### WORK INSTRUCTIONS
Only those lines in the data below from the line containing "(R158, R162). -/" through the line containing "s.mem with onDie", both included, should be restated word for word.

[Saved entries]
Segment Open

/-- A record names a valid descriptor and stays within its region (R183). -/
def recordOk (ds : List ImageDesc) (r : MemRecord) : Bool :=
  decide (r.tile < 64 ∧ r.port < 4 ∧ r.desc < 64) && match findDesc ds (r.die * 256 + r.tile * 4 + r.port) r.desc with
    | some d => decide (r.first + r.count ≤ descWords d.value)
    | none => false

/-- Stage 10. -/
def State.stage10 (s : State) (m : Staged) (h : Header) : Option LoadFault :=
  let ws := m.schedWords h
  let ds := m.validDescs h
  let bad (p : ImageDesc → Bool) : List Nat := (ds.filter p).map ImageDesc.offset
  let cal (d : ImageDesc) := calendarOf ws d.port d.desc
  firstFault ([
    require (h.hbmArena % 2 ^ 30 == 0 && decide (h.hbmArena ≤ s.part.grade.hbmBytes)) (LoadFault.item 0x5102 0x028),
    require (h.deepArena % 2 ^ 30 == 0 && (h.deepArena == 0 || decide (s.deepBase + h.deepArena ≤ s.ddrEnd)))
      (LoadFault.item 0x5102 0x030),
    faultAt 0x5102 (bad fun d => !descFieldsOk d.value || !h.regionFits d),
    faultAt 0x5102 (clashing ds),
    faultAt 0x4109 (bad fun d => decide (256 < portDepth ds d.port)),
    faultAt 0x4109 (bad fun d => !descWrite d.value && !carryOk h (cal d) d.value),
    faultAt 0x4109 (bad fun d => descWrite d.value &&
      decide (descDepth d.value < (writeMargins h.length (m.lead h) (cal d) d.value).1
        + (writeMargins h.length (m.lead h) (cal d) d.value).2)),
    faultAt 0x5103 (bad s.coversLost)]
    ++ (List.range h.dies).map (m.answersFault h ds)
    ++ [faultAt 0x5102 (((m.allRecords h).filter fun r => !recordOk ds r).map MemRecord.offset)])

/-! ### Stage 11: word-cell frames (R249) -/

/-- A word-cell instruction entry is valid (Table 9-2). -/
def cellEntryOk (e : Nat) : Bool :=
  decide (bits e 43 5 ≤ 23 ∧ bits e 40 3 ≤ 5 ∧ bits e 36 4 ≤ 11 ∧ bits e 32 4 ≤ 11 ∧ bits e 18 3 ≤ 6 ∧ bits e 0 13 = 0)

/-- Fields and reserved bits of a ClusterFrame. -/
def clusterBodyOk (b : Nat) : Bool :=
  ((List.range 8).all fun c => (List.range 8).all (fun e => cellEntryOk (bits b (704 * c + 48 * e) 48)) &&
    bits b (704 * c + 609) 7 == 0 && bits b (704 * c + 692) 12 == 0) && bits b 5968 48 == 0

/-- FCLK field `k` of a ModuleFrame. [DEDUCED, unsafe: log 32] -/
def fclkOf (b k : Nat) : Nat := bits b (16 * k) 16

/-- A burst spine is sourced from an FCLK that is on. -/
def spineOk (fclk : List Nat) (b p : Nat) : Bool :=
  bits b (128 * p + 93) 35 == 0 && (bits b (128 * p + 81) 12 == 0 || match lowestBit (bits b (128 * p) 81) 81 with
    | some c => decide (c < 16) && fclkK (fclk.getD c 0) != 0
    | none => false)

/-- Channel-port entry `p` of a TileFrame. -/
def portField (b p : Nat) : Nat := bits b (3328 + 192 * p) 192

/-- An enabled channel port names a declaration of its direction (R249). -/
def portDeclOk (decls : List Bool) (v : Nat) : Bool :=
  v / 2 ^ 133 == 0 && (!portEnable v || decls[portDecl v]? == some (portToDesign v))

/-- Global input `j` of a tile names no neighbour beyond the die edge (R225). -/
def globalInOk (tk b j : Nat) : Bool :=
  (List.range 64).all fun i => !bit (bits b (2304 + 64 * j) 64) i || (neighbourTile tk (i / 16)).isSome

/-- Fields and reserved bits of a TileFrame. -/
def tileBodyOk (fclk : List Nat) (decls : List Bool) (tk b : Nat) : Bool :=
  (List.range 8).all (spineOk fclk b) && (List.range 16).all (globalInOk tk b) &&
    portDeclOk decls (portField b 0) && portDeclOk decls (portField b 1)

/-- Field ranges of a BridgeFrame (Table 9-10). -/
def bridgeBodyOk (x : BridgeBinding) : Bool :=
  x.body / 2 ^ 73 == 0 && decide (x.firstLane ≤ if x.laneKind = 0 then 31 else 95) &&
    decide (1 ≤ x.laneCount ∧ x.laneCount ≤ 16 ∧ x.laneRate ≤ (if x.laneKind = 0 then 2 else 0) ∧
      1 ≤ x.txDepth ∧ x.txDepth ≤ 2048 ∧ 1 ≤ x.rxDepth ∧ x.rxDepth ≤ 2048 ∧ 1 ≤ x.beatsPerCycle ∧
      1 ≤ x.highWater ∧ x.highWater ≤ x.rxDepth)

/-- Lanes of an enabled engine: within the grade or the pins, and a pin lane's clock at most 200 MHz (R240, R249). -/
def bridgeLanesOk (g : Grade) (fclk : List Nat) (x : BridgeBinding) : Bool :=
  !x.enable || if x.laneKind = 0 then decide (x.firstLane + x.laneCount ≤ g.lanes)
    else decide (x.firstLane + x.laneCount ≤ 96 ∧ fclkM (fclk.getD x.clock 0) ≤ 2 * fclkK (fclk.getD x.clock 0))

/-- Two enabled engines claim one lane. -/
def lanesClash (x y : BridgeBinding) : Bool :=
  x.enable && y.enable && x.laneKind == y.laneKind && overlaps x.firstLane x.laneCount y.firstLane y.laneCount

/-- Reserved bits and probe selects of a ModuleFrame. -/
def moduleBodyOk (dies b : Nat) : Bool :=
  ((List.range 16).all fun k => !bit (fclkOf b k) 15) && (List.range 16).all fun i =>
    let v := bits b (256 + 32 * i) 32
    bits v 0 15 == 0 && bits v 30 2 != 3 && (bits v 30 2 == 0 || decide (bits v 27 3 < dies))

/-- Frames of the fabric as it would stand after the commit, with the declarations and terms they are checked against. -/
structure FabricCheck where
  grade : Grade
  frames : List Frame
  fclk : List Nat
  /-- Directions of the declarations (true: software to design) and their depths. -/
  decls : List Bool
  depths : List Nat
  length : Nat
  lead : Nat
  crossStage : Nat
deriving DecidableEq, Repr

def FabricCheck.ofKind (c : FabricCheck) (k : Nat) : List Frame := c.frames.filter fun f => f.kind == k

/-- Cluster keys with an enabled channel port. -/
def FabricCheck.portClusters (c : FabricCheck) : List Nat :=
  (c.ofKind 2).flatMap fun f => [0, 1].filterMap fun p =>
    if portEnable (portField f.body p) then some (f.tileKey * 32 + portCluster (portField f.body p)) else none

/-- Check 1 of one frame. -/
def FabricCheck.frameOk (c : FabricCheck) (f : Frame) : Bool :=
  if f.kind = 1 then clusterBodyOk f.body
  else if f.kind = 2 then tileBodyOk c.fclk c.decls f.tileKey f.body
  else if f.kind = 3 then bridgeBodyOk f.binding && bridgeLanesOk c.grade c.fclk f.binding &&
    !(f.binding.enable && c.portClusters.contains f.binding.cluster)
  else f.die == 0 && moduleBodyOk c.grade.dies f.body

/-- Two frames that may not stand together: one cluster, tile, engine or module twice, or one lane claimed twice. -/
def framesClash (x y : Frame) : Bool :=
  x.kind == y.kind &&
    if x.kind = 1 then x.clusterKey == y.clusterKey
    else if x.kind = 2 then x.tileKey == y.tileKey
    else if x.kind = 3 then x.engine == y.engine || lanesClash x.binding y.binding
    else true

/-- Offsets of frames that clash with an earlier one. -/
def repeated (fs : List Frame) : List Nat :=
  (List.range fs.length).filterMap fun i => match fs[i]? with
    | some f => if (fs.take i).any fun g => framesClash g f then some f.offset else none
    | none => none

Segment Closed
Segment Open

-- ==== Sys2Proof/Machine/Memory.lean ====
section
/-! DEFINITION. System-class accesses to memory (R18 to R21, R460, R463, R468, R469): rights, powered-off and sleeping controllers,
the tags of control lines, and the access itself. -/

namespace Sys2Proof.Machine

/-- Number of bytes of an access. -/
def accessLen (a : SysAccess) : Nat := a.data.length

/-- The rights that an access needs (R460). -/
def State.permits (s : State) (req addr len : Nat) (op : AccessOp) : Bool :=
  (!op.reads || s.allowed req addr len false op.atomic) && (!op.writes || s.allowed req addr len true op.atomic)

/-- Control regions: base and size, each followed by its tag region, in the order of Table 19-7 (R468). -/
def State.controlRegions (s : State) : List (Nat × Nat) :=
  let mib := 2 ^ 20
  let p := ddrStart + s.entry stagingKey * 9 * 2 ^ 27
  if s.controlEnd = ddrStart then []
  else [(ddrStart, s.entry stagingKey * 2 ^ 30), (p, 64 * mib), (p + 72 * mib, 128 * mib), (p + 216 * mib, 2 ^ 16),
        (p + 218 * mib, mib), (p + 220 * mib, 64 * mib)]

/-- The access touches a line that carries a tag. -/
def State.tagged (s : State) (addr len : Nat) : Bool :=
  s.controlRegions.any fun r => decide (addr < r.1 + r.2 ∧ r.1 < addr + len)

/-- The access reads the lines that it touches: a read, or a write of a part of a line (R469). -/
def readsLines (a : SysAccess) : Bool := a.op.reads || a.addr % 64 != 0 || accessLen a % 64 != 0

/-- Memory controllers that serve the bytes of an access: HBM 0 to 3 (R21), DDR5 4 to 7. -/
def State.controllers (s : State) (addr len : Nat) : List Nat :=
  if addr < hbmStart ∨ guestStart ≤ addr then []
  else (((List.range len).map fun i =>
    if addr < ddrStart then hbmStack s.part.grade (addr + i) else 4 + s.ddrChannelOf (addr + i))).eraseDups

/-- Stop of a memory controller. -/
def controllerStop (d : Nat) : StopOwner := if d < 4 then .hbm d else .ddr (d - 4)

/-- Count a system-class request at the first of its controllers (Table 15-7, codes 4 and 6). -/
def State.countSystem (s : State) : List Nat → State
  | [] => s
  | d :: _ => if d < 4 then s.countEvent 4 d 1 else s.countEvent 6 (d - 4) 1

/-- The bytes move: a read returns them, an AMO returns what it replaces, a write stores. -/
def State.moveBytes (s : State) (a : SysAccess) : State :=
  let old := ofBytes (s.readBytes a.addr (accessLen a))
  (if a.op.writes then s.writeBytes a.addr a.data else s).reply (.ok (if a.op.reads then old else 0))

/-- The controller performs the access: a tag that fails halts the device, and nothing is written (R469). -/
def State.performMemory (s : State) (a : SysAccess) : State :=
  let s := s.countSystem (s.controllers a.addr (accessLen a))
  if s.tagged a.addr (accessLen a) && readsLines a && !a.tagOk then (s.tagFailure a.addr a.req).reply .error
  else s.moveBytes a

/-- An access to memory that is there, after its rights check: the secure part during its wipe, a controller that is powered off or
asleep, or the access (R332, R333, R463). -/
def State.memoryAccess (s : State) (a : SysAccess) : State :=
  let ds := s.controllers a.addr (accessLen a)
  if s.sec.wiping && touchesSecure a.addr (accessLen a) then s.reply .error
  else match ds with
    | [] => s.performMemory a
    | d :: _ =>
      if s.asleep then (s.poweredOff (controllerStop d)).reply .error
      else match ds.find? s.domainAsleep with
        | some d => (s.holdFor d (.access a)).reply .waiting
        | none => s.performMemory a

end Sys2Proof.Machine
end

Segment Closed
Segment Open

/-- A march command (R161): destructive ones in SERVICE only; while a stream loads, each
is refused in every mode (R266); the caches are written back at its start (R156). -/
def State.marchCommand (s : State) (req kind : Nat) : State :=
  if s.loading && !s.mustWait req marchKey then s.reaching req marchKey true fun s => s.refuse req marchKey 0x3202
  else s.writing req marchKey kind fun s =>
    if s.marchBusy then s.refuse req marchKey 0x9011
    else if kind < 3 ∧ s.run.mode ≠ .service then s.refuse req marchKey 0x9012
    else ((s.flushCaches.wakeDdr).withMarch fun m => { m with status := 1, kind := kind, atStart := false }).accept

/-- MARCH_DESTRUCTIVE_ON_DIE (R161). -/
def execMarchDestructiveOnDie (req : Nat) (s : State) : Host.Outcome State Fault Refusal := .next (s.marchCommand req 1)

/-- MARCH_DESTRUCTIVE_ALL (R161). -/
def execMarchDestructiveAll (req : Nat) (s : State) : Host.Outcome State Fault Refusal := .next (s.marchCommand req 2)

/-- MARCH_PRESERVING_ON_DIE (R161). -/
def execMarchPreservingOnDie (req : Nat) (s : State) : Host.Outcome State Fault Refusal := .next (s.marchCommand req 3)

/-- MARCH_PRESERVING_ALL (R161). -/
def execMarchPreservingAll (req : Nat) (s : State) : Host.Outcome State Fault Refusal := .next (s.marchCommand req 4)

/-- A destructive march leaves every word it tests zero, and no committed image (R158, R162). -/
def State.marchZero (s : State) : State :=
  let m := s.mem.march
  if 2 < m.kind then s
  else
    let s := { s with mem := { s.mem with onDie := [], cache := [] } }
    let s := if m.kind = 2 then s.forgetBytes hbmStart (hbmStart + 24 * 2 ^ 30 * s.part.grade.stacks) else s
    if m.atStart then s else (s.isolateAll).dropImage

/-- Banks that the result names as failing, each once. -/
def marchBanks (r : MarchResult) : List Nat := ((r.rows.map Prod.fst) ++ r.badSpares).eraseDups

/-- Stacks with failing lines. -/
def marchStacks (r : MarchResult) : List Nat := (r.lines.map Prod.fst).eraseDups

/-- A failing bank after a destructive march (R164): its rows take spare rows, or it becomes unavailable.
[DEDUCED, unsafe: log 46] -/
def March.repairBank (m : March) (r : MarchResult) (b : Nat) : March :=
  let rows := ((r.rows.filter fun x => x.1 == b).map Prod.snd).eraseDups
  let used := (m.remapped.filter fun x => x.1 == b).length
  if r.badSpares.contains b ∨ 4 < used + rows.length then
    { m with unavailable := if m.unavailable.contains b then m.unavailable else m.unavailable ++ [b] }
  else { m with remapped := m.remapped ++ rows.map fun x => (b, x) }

Segment Closed

### WRITTEN RESPONSE
/-- A destructive march leaves every word it tests zero, and no committed image (R158, R162). -/
def State.marchZero (s : State) : State :=
  let m := s.mem.march
  if 2 < m.kind then s
  else
    let s := { s with mem := { s.mem with onDie := [], cache := [] } }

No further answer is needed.